Thursday, October 30, 2008

I'm never eating out again.

Seriously. McBrooklyn delights readers with a guessing game of local health violations. Yay Grimaldi's! Yay Cobble Hill Cinemas!

Bklyn on the cheap

Free ferries: Always fun when you can drink on them. 
Brooklyn Botanic Garden's free hours: Saturdays 10:00am - Noon.
Greenwood Cemetery: Drive or walk in (be prepared for a strenuous hilly walk). Get a map and look for notable New Yorkers final resting places. Sit by one of the 'lakes' surrounded by gorgeous mausoleums eating pre-packed Peanut Butter and Jelly Sandwiches. Admission: free. Sandwiches: Cost of Jiffy, Smuckers and Wonder Bread.
Cobble Hill Cinemas: $6.50 nights at Cobble Hill Cinema, Tues & Thurs.
Transit Museum: $5 admission all the time.
Lefferts House: Free. Lots of activities for kids.
Brooklyn Museum: Suggested admission $8 (suggested means, pay what you want. If a buck is all you have, you will not be denied).
Fairway: Walk in and have a tea or coffee and sit by the water.

Thanks, Brownstoner.

It's good to be a chick. Ha.

Thank you, NefariousNewt. A voice of reason amongst the retards:

Having at one time sold insurance, I knew McCain's plan was junk. You can hand out all the incentives you like, but as you get older, the price goes up automatically, and faster for women than men. Heaven forbid you have a preexisting condition -- if you can get insurance at all, your premiums will eat up McCain's $5000 as an appetizer.

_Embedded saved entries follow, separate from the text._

@[simp] theorem State.countCheck_keeps {bs : List Block} (hb : [.link] ⊆ bs) (s t : State) (g : Bool) :
    keepsBut bs s (t.countCheck g) ↔ keepsBut bs s t := by
  simp only [List.cons_subset, List.nil_subset, and_true] at hb
  simp [State.countCheck, hb]

@[simp] theorem State.symbolReceived_keeps {bs : List Block} (hb : [.link] ⊆ bs) (s t : State) :
    keepsBut bs s t.symbolReceived ↔ keepsBut bs s t := by
  simp only [List.cons_subset, List.nil_subset, and_true] at hb
  simp [State.symbolReceived, hb]

@[simp] theorem State.packetBegins_keeps {bs : List Block} (hb : [.link, .notices] ⊆ bs) (s t : State) :
    keepsBut bs s t.packetBegins ↔ keepsBut bs s t := by
  simp only [List.cons_subset, List.nil_subset, and_true] at hb
  simp [State.packetBegins, hb]

@[simp] theorem State.placeLevels_keeps {bs : List Block} (hb : [.forward] ⊆ bs) (s t : State) (x : List Byte) :
    keepsBut bs s (t.placeLevels x) ↔ keepsBut bs s t := by
  simp only [List.cons_subset, List.nil_subset, and_true] at hb
  unfold State.placeLevels
  (repeat' split) <;> simp [hb]

@[simp] theorem State.cutLine_keeps {bs : List Block} (hb : [.forward] ⊆ bs) (s t : State) (x : List Byte) :
    keepsBut bs s (t.cutLine x) ↔ keepsBut bs s t := by
  simp only [List.cons_subset, List.nil_subset, and_true] at hb
  simp [State.cutLine, hb]

@[simp] theorem State.bytesArrive_keeps {bs : List Block} (hb : [.forward] ⊆ bs) (s t : State) (x : List Byte) :
    keepsBut bs s (t.bytesArrive x) ↔ keepsBut bs s t := by
  simp only [List.cons_subset, List.nil_subset, and_true] at hb
  unfold State.bytesArrive
  split <;> simp [hb]

@[simp] theorem State.cutPacket_keeps {bs : List Block} (hb : [.forward, .link] ⊆ bs) (s t : State) (x : List Byte) :
    keepsBut bs s (t.cutPacket x) ↔ keepsBut bs s t := by
  simp only [List.cons_subset, List.nil_subset, and_true] at hb
  unfold State.cutPacket
  (repeat' split) <;> simp [hb]

@[simp] theorem State.symbolArrives_keeps {bs : List Block} (hb : [.link, .notices, .forward] ⊆ bs) (s t : State)
    (y : LaneSymbol) (x : List Byte) :
    keepsBut bs s (t.symbolArrives y x) ↔ keepsBut bs s t := by
  simp only [List.cons_subset, List.nil_subset, and_true] at hb
  simp [State.symbolArrives, hb]

@[simp] theorem State.ensureBegun_keeps {bs : List Block} (hb : [.link, .notices, .forward] ⊆ bs) (s t : State) :
    keepsBut bs s t.ensureBegun ↔ keepsBut bs s t := by
  simp only [List.cons_subset, List.nil_subset, and_true] at hb
  unfold State.ensureBegun
  (repeat' split) <;> simp [hb]

@[simp] theorem State.packetArrives_keeps {bs : List Block} (hb : [.link, .notices, .forward] ⊆ bs) (s t : State)
    (n : Nat) :
    keepsBut bs s (t.packetArrives n) ↔ keepsBut bs s t := by
  simp only [List.cons_subset, List.nil_subset, and_true] at hb
  simp [State.packetArrives, hb]

@[simp] theorem State.requestArrives_keeps {bs : List Block} (hb : [.link, .notices, .forward] ⊆ bs) (s t : State)
    (x : List Byte) :
    keepsBut bs s (t.requestArrives x) ↔ keepsBut bs s t := by
  simp only [List.cons_subset, List.nil_subset, and_true] at hb
  simp [State.requestArrives, hb]

/-! ### Route -/

@[simp] theorem State.setGate_keeps {bs : List Block} (hb : [.routes, .notices] ⊆ bs) (s t : State)
    (c : Channel) (g : Gate) :
    keepsBut bs s (t.setGate c g) ↔ keepsBut bs s t := by
  simp only [List.cons_subset, List.nil_subset, and_true] at hb
  simp [State.setGate, hb]

@[simp] theorem State.judgeSupply_keeps {bs : List Block} (hb : [.routes, .notices] ⊆ bs) (s t : State)
    (c : Channel) :
    keepsBut bs s (t.judgeSupply c) ↔ keepsBut bs s t := by
  simp only [List.cons_subset, List.nil_subset, and_true] at hb
  simp [State.judgeSupply, hb]

@[simp] theorem State.switchTo_keeps {bs : List Block} (hb : [.routes, .pins, .trace, .notices] ⊆ bs) (s t : State)
    (c : Channel) (k : SwitchCause) :
    keepsBut bs s (t.switchTo c k) ↔ keepsBut bs s t := by
  simp only [List.cons_subset, List.nil_subset, and_true] at hb
  simp [State.switchTo, hb]

@[simp] theorem State.raiseRoute_keeps {bs : List Block} (hb : [.notices] ⊆ bs) (s t : State)
    (c : Channel) (b : Bool) :
    keepsBut bs s (t.raiseRoute c b) ↔ keepsBut bs s t := by
  simp only [List.cons_subset, List.nil_subset, and_true] at hb
  simp [State.raiseRoute, hb]
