theorem Slot.firings_indexed (x : Slot) (i : SlotNo) (h : Option EntryNo) :
    (x.indexed h).firings i = x.firings i := by
  have condition (w : Watch) : w.condition (x.indexed h) = w.condition x := by
    cases w with | mk k => cases k <;> rfl
  have quantity (w : Watch) : w.quantity (x.indexed h) = w.quantity x := by
    cases w with | mk k => cases k <;> rfl
  have watch (n : WatchNo) : (x.indexed h).watch n = x.watch n := by cases n <;> rfl
  simp only [Slot.firings, watch, condition, quantity]

/-- What both comparisons make of a record: its watches and whether the slot is held, and nothing else. -/
theorem Slot.compared_shape (x : Slot) (n : WatchNo) :
    ∃ w0 w1 held, x.compared n = { x with w0 := w0, w1 := w1, held := held } := by
  unfold Slot.compared
  split
  · cases n <;> exact ⟨_, _, _, rfl⟩
  · exact ⟨x.w0, x.w1, x.held, rfl⟩

theorem Slot.bothCompared_shape (x : Slot) :
    ∃ w0 w1 held, (x.compared .w0).compared .w1 = { x with w0 := w0, w1 := w1, held := held } := by
  obtain ⟨a, b, c, first⟩ := x.compared_shape .w0
  obtain ⟨a', b', c', second⟩ := (x.compared .w0).compared_shape .w1
  exact ⟨a', b', c', by rw [second, first]⟩

theorem State.handedOn_eq (s : State) (i : SlotNo) (x : Slot) :
    s.handedOn i x = ((s.stepOn i x).stepOn i (x.compared .w0)).stepOn i ((x.compared .w0).compared .w1) := by
  simp only [State.handedOn, List.foldl_cons, List.foldl_nil, State.stepOn]

/-- R19, R20: the watches of a slot compared in a state that is alike the one in which it took its record. -/
theorem State.compareWatches_alike {s u : State} {i : SlotNo} {z : Slot} (taken : alike (s.stepOn i z) u)
    (own : (u.slot i).forgotten = z.forgotten) {kinds : List NoticeKind} (watch : .watch ∈ kinds) (route : .route ∉ kinds)
    (gate : .gate ∉ kinds) :
    alike (s.handedOn i z) (u.compareWatches i) ∧
      (u.compareWatches i).slot i =
        ((z.compared .w0).compared .w1).indexed (u.slot i).historyIndex ∧
      noticesWere kinds (z.firings i) u.notices (u.compareWatches i) := by
  have record : u.slot i = z.indexed (u.slot i).historyIndex := Slot.eq_of_forgotten own
  generalize (u.slot i).historyIndex = h at record ⊢
  obtain ⟨read, slot, -, told⟩ := State.compareWatches_handsOn i (sameRead.refl u) watch route gate
  rw [record, Slot.compared_indexed, Slot.compared_indexed] at read slot
  rw [record, Slot.firings_indexed] at told
  refine ⟨?_, slot, told⟩
  rw [State.handedOn_eq]
  exact ((taken.stepOn i (Slot.forgotten_indexed _ h)).stepOn i (Slot.forgotten_indexed _ h)).trans (.of_sameRead read)

end Sys2Proof.Machine

/-!
PROOFS. A debit by the slot's state (R13 to R17): the record it leaves, and the state in which the watches are compared.
-/

namespace Sys2Proof.Machine

open Sys2Proof

/-! ### The record -/

section
variable {x : Slot} (limit : Nat)

theorem Slot.charged_genuine (state : x.state = .genuine) : x.charged limit = x.drawGenuine := by
  simp only [Slot.charged, state]
  rfl

theorem Slot.charged_depleted (state : x.state = .depleted) :
    x.charged limit = if x.overdraw < limit then { x with overdraw := x.overdraw + 1 } else x.addUnbacked := by
  simp only [Slot.charged, state]
  split <;> simp [state, Slot.addUnbacked, satAdd]

theorem Slot.charged_grace (state : x.state = .grace) :
    x.charged limit =
      { x with grace := x.grace - 1, state := if x.grace - 1 = 0 then .spent else .grace } := by
  simp only [Slot.charged, state]

/-- R17: in the other states a debit is unbacked. -/
theorem Slot.charged_unbacked (genuine : x.state ≠ .genuine) (depleted : x.state ≠ .depleted) (grace : x.state ≠ .grace) :
    x.charged limit = x.addUnbacked := by
  unfold Slot.charged
  split
  · contradiction
  · contradiction
  · contradiction
  · rfl

/-- R14: only the last microlitre of a GENUINE slot makes it DEPLETED. -/
theorem Slot.runsDry_iff : x.runsDry limit = true ↔ x.state = .genuine ∧ x.remaining.getD 0 - 1 = 0 := by
  rw [Slot.runsDry, Bool.and_eq_true, decide_eq_true_eq, decide_eq_true_eq]
  refine and_congr_right fun genuine => ?_
  rw [Slot.charged_genuine limit genuine, Slot.drawGenuine]
  dsimp only
  split <;> simp_all

/-- R16: only the last of a GRACE slot's volume makes it SPENT. -/
theorem Slot.spends_iff : (x.state = .grace ∧ (x.charged limit).state = .spent) ↔ x.state = .grace ∧ x.grace - 1 = 0 := by
  refine and_congr_right fun grace => ?_
  rw [Slot.charged_grace limit grace]
  dsimp only
  split <;> simp_all

/-- R1, Note 5: with a move to SPENT the challenge nonce and the received tag go. -/
theorem Slot.debited_spends (state : x.state = .grace) (last : x.grace - 1 = 0) :
    x.debited limit = ({ x with grace := x.grace - 1, state := .spent } : Slot).leaveChallenge := by
  have spends : x.state = .grace ∧ (x.charged limit).state = .spent := (Slot.spends_iff limit).mpr ⟨state, last⟩
  rw [Slot.debited, if_pos spends, Slot.charged_grace limit state, if_pos last]
  rfl

theorem Slot.debited_stays (stays : ¬(x.state = .grace ∧ x.grace - 1 = 0)) : x.debited limit = x.charged limit :=
  if_neg (mt (Slot.spends_iff limit).mp stays)

theorem Slot.debited_genuine (state : x.state = .genuine) : x.debited limit = x.drawGenuine := by
  rw [Slot.debited_stays limit (by simp [state]), Slot.charged_genuine limit state]

theorem Slot.debited_depleted (state : x.state = .depleted) :
    x.debited limit = if x.overdraw < limit then { x with overdraw := x.overdraw + 1 } else x.addUnbacked := by
  rw [Slot.debited_stays limit (by simp [state]), Slot.charged_depleted limit state]

theorem Slot.debited_grace (state : x.state = .grace) (left : x.grace - 1 ≠ 0) :
    x.debited limit = { x with grace := x.grace - 1 } := by
  rw [Slot.debited_stays limit (by simp [left]), Slot.charged_grace limit state, if_neg left, ← state]

theorem Slot.debited_unbacked (genuine : x.state ≠ .genuine) (depleted : x.state ≠ .depleted) (grace : x.state ≠ .grace) :
    x.debited limit = x.addUnbacked := by
  rw [Slot.debited_stays limit (by simp [grace]), Slot.charged_unbacked limit genuine depleted grace]

/-- A debit leaves a slot's identity: its presence, tenure, cartridge, watches and history index, and what it fixed of
the cartridge. -/
theorem Slot.debited_shape :
    ∃ state remaining overdraw grace unbacked drawn nonce tag,
      x.debited limit =
        { x with
          state := state, remaining := remaining, overdraw := overdraw, grace := grace, unbacked := unbacked
          drawn := drawn, nonce := nonce, tag := tag } := by
  by_cases spends : x.state = .grace ∧ x.grace - 1 = 0
  · rw [Slot.debited_spends limit spends.1 spends.2]
    exact ⟨_, _, _, _, _, _, _, _, rfl⟩
  · rw [Slot.debited_stays limit spends]
    unfold Slot.charged
    split
    · exact ⟨_, _, _, _, _, _, _, _, rfl⟩
    · split <;> exact ⟨_, _, _, _, _, _, _, _, rfl⟩
    · exact ⟨_, _, _, _, _, _, _, _, rfl⟩
    · exact ⟨_, _, _, _, _, _, _, _, rfl⟩

end

/-! ### The state in which the watches are compared -/

/-- R13 to R17: a debit up to the comparison of the watches. -/
def State.charge (s : State) (i : SlotNo) : State :=
  let x := s.slot i
  let limit := s.policy.overdrawLimit
  let taken := s.putSlot i (x.debited limit)
  if x.runsDry limit = true then taken.enterDepleted s i
  else if x.state = .depleted ∧ x.overdraw < limit then
    (if x.overdraw + 1 = limit then taken.raise .slot (.slot i) (.overdrawLimit x.state x.tenure) else taken).judgeFitness
      s i
  else if x.state = .grace ∧ x.grace - 1 = 0 then s.changeSlot i { x with grace := x.grace - 1, state := .spent } none
  else taken

section
variable {s : State} {i : SlotNo}

theorem State.charge_dry (dry : (s.slot i).runsDry s.policy.overdrawLimit = true) :
    s.charge i = (s.putSlot i ((s.slot i).debited s.policy.overdrawLimit)).enterDepleted s i := if_pos dry

theorem State.runsDry_of_state (other : (s.slot i).state ≠ .genuine) :
    ¬(s.slot i).runsDry s.policy.overdrawLimit = true := by
  rw [Slot.runsDry_iff]
  exact fun dry => other dry.1

theorem State.charge_overdraws (state : (s.slot i).state = .depleted)
    (below : (s.slot i).overdraw < s.policy.overdrawLimit) :
    s.charge i =
      (if (s.slot i).overdraw + 1 = s.policy.overdrawLimit then
          (s.putSlot i ((s.slot i).debited s.policy.overdrawLimit)).raise .slot (.slot i)
            (.overdrawLimit (s.slot i).state (s.slot i).tenure)
        else s.putSlot i ((s.slot i).debited s.policy.overdrawLimit)).judgeFitness s i := by
  rw [State.charge, if_neg (State.runsDry_of_state (by rw [state]; decide)), if_pos ⟨state, below⟩]

theorem State.charge_spends (state : (s.slot i).state = .grace) (last : (s.slot i).grace - 1 = 0) :
    s.charge i = s.changeSlot i { s.slot i with grace := (s.slot i).grace - 1, state := .spent } none := by
  rw [State.charge, if_neg (State.runsDry_of_state (by rw [state]; decide)), if_neg (by simp [state]),
    if_pos ⟨state, last⟩]
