-- ==== Sys2Proof/Machine/Flags.lean ====
section
/-! DEFINITION. FDEC has no arithmetic flags (spec/10_state.md R29). Its conditions are the length check, the kind of the
last result in `RSP_CODE` (spec/30_encoding.md R78) and the `RSP_VALID` pulse (R24). -/

namespace Sys2Proof.Machine

/-- `ok := (req_len ≥ 10)` (spec/41_field_decode.md R120). -/
def lenOk (len : Nat) : Bool := 10 ≤ len

/-- The encodings of `RSP_CODE` (R78). -/
def codeNone : BitVec 2 := 0b00
def codeOk : BitVec 2 := 0b01
def codeInsufficient : BitVec 2 := 0b10

/-- `RSP_CODE` after a length check: OK or ERR_INSUFFICIENT (R120, R170). -/
def lenCode (len : Nat) : BitVec 2 := if lenOk len then codeOk else codeInsufficient

end Sys2Proof.Machine
end

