-- ==== Sys2Proof/Machine/Fields.lean ====
section
/-! DEFINITION. The field operations of spec/41_field_decode.md: the length check, the verbatim bytes and the 16-bit fields.
Each writes the registers the table of spec/30_encoding.md R79 gives it and no other (log 9). -/

namespace Sys2Proof.Machine

/-- OP_LENCHK (R120): `RSP_LEN <- req_len`, and `RSP_CODE` says whether at least 10 bytes came. -/
def execOpLenchk (len : Nat) (s : State) : Host.Outcome State Fault Refusal :=
  .next ((s.setRspLen len).setRspCode (lenCode len))

/-- OP_PREAMBLE (R121): byte 0, verbatim. -/
def execOpPreamble (p : Byte) (s : State) : Host.Outcome State Fault Refusal := .next (s.setResPreamble p)

/-- OP_STATUS (R122): byte 1, verbatim; it sets no flag. -/
def execOpStatus (st : Byte) (s : State) : Host.Outcome State Fault Refusal := .next (s.setResStatus st)

/-- OP_TEMP (R125): `RES_TEMP <- T mod 2^16`. -/
def execOpTemp (lo hi : Byte) (s : State) : Host.Outcome State Fault Refusal :=
  .next (s.setResTemp (BitVec.ofInt 16 (tempCode lo hi)))

/-- OP_HUM (R126): `RES_HUM <- H`. -/
def execOpHum (lo hi : Byte) (s : State) : Host.Outcome State Fault Refusal :=
  .next (s.setResHum (BitVec.ofNat 16 (humCode lo hi)))

/-- OP_PRESS (R127): `RES_PRESS <- P`. -/
def execOpPress (lo hi : Byte) (s : State) : Host.Outcome State Fault Refusal :=
  .next (s.setResPress (BitVec.ofNat 18 (pressCode lo hi)))

/-- OP_CRC (R128): byte 9, verbatim and unchecked. -/
def execOpCrc (c : Byte) (s : State) : Host.Outcome State Fault Refusal := .next (s.setResCrc c)

end Sys2Proof.Machine
end

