-- ==== Sys2Proof/Laws/Step.lean ====
section
/-! SUPPORT. What each cycle operation and one step can do, said once. -/

namespace Sys2Proof.Machine

@[simp] theorem State.sample_withEdge (s : State) (e : Edge) : (s.withEdge e).sample = e := rfl

@[simp] theorem State.sample_cons {s : State} {e : Edge} {rest : List Edge} (h : s.program = e :: rest) :
    s.sample = e := by
  simp [State.sample, h]

/-! ### Each operation's outcome, so that no proof unfolds `exec` -/

@[simp] theorem exec_reset (s : State) : exec .reset s = .next s.doReset := rfl
@[simp] theorem exec_decode (len : Nat) (l : LaneLevels) (s : State) : exec (.decode len l) s = execDecode len l s := rfl
@[simp] theorem exec_idle (s : State) : exec .idle s = .next (s.setRspValid 0) := rfl
@[simp] theorem exec_opLenchk (len : Nat) (s : State) :
    exec (.opLenchk len) s = .next ((s.setRspLen len).setRspCode (lenCode len)) := rfl
@[simp] theorem exec_opPreamble (p : Byte) (s : State) : exec (.opPreamble p) s = .next (s.setResPreamble p) := rfl
@[simp] theorem exec_opStatus (st : Byte) (s : State) : exec (.opStatus st) s = .next (s.setResStatus st) := rfl
@[simp] theorem exec_opTemp (lo hi : Byte) (s : State) :
    exec (.opTemp lo hi) s = .next (s.setResTemp (BitVec.ofInt 16 (tempCode lo hi))) := rfl
@[simp] theorem exec_opHum (lo hi : Byte) (s : State) :
    exec (.opHum lo hi) s = .next (s.setResHum (BitVec.ofNat 16 (humCode lo hi))) := rfl
@[simp] theorem exec_opPress (lo hi : Byte) (s : State) :
    exec (.opPress lo hi) s = .next (s.setResPress (BitVec.ofNat 18 (pressCode lo hi))) := rfl
@[simp] theorem exec_opVbat (v : Byte) (s : State) :
    exec (.opVbat v) s = .next (s.setResVbat (BitVec.ofNat 9 (vbatCode v))) := rfl
@[simp] theorem exec_opBattpct (v : Byte) (s : State) :
    exec (.opBattpct v) s = .next (s.setResPct (BitVec.ofNat 7 (battPct s.cfg.battPctMode v))) := rfl
@[simp] theorem exec_opCrc (c : Byte) (s : State) : exec (.opCrc c) s = .next (s.setResCrc c) := rfl

theorem execDecode_short {len : Nat} (l : LaneLevels) (s : State) (h : len < 10) :
    execDecode len l s = .next (s.raiseInsufficientInput len) := by
  have : ¬ 10 ≤ len := by omega
  simp [execDecode, lenOk, this, State.latch]

theorem execDecode_long {len : Nat} (f : Frame) (s : State) (h : 10 ≤ len) :
    execDecode len f.levels s = .next (s.latch len (.success (measureFrame s.cfg.battPctMode f))) := by
  simp [execDecode, decodeFrame, lenOk, h]

/-- All that a DECODE can do: the failure output, the latched record of its bytes, or, with an undriven lane it reads, a
refusal. -/
theorem execDecode_cases (len : Nat) (l : LaneLevels) (s : State) :
    (len < 10 ∧ execDecode len l s = .next (s.raiseInsufficientInput len)) ∨
    (10 ≤ len ∧ ∃ f : Frame, l = f.levels ∧
      execDecode len l s = .next (s.latch len (.success (measureFrame s.cfg.battPctMode f)))) ∨
    (10 ≤ len ∧ l.driven = false ∧ execDecode len l s = .refused (.badEdge (.undefinedInput .reqFrame))) := by
  rcases Nat.lt_or_ge len 10 with h | h
  · exact .inl ⟨h, execDecode_short l s h⟩
  · by_cases hd : l.driven = true
    · obtain ⟨f, rfl⟩ := Lanes.exists_levels_of_driven hd
      exact .inr (.inl ⟨h, f, rfl, execDecode_long f s h⟩)
    · have hb : l.bytes? = none := Lanes.bytes?_eq_none_iff.mpr (by simpa using hd)
      exact .inr (.inr ⟨h, by simpa using hd, by simp [execDecode, lenOk, h, hb]⟩)

/-- A step is the operation of the sampled edge. -/
theorem step_of_decodeEdge {s : State} {i : Instr} (h : decodeEdge s.cfg s.sample = .ok i) :
    step s = exec i s.pastEdge := by
  simp [step, h]

/-- All that a step which gives a next state can have done: one of the three cycle operations, and the edge is past. -/
theorem step_next {s t : State} (h : step s = .next t) :
    t = s.pastEdge.doReset ∨ t = s.pastEdge.setRspValid 0 ∨
    (∃ len, len < 10 ∧ len < 2 ^ s.cfg.lenW ∧ t = s.pastEdge.raiseInsufficientInput len) ∨
    (∃ len, 10 ≤ len ∧ len < 2 ^ s.cfg.lenW ∧ ∃ f : Frame,
      t = s.pastEdge.latch len (.success (measureFrame s.cfg.battPctMode f))) := by
  rcases hd : decodeEdge s.cfg s.sample with e | i
  · simp [step, hd] at h
  · rw [step_of_decodeEdge hd] at h
    rcases decodeEdge_ok hd with ⟨_, rfl⟩ | ⟨_, _, rfl⟩ | ⟨len, _, rfl, hn, _⟩
    · simp at h
      exact .inl h.symm
    · simp at h
      exact .inr (.inl h.symm)
    · rw [exec_decode] at h
      rcases execDecode_cases len s.sample.reqFrame s.pastEdge with ⟨hl, he⟩ | ⟨hl, f, _, he⟩ | ⟨_, _, he⟩ <;>
        rw [he] at h
      · exact .inr (.inr (.inl ⟨len, hl, hn, by simpa using h.symm⟩))
      · exact .inr (.inr (.inr ⟨len, hl, hn, f, by simpa using h.symm⟩))
      · simp at h

/-- A read of a port of a machine after a success gives what the hardware drives. -/
theorem hostRead_ok {s : State} {p : OutPort} (hr : s.resetSeen = true) (hc : s.regs.rspCode = codeOk) :
    hostRead s p = .ok (portLevel s p) := by
  simp [hostRead, hr, hc, codeOk]

end Sys2Proof.Machine
end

Insurance is not democratic.

McCain supporters should all be smited with chronic conditions or cancer until they understand the problem with his stupid insurance plan. (Um. And not be allowed to marry beer heiresses who can afford treatment for said smiting.)

Ah, Vegas. We love you so.

“We are the only state in the nation where you’ll hear, ‘Wet mop at Voting Booth 4,’ ” said Bob Walsh, a spokesman for the Nevada secretary of state:

Snuff cosmetics

So many levels of disturbing, I don't know where to begin: Wode, an "art fragrance" by Boudicca. 

From the creepy slasher victim photos, I imagine you're supposed to get your jollies from splashing this disappearing "paint" perfume all over yourself. That, or you're intended to embrace your inner Boadicea. More corpse pics and fun "it's not gross, it's art!" language here.

Thursday, October 2, 2008

I'm an addict AND a rockstar

I don't want to be all obsessive with the disease thing, but with the Walk coming up this Sunday (and with the endocrinologist search gearing up)...well, it's kind of unavoidable.

So! With that in mind, how kick ass is this freakin' t-shirt? DiabeticRockstar is a site designed to fight diabetes stereotypes -perhaps that "How come you're not fat?" thing that drives me SO crazy. Even better? The founder also launched Fight-It, an advocacy group that, among other things, tries to fill in some gaps in the diabetes world, and help out the little guy who can't afford meds. Fabulous.